### Exercise aim
Collect every line below that contains the word "presented".

### Material to process
--

/-- Who writes what (60_exceptions.md section 6, R259; R29, R30, R36): `CRC_ACC` only by `CRC_INIT` and `CRC_BYTE`, the
inputs only by the environment, `CANCEL` only by `OPEN` and `CLOSE`. -/
def Obligations.SharedRegistersHaveTheirWriters : Prop :=
  ∀ s t : State, step s = .next t →
    (t.crcAcc ≠ s.crcAcc → ∃ r q, s.agenda = .serve r :: t.agenda ∧ presented r s = some q ∧
      (q.op = .crcInit ∨ ∃ b, q.op = .crcByte b)) ∧
    (t.link ≠ s.link → s.agenda = .setLink t.link :: t.agenda) ∧
    (t.dataModeActive ≠ s.dataModeActive → s.agenda = .setDataMode t.dataModeActive :: t.agenda) ∧
    (t.cancel ≠ s.cancel →
      (∃ r q, s.agenda = .serve r :: t.agenda ∧ presented r s = some q ∧
        (q.op = .openSession ∨ q.op = .closeSession) ∧ t.cancel = true) ∨
      (∃ r, s.agenda = .complete :: t.agenda ∧ s.join = some ⟨r, .opening⟩ ∧ t.cancel = false))
end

--

### Exercise answer
    (t.crcAcc ≠ s.crcAcc → ∃ r q, s.agenda = .serve r :: t.agenda ∧ presented r s = some q ∧
      (∃ r q, s.agenda = .serve r :: t.agenda ∧ presented r s = some q ∧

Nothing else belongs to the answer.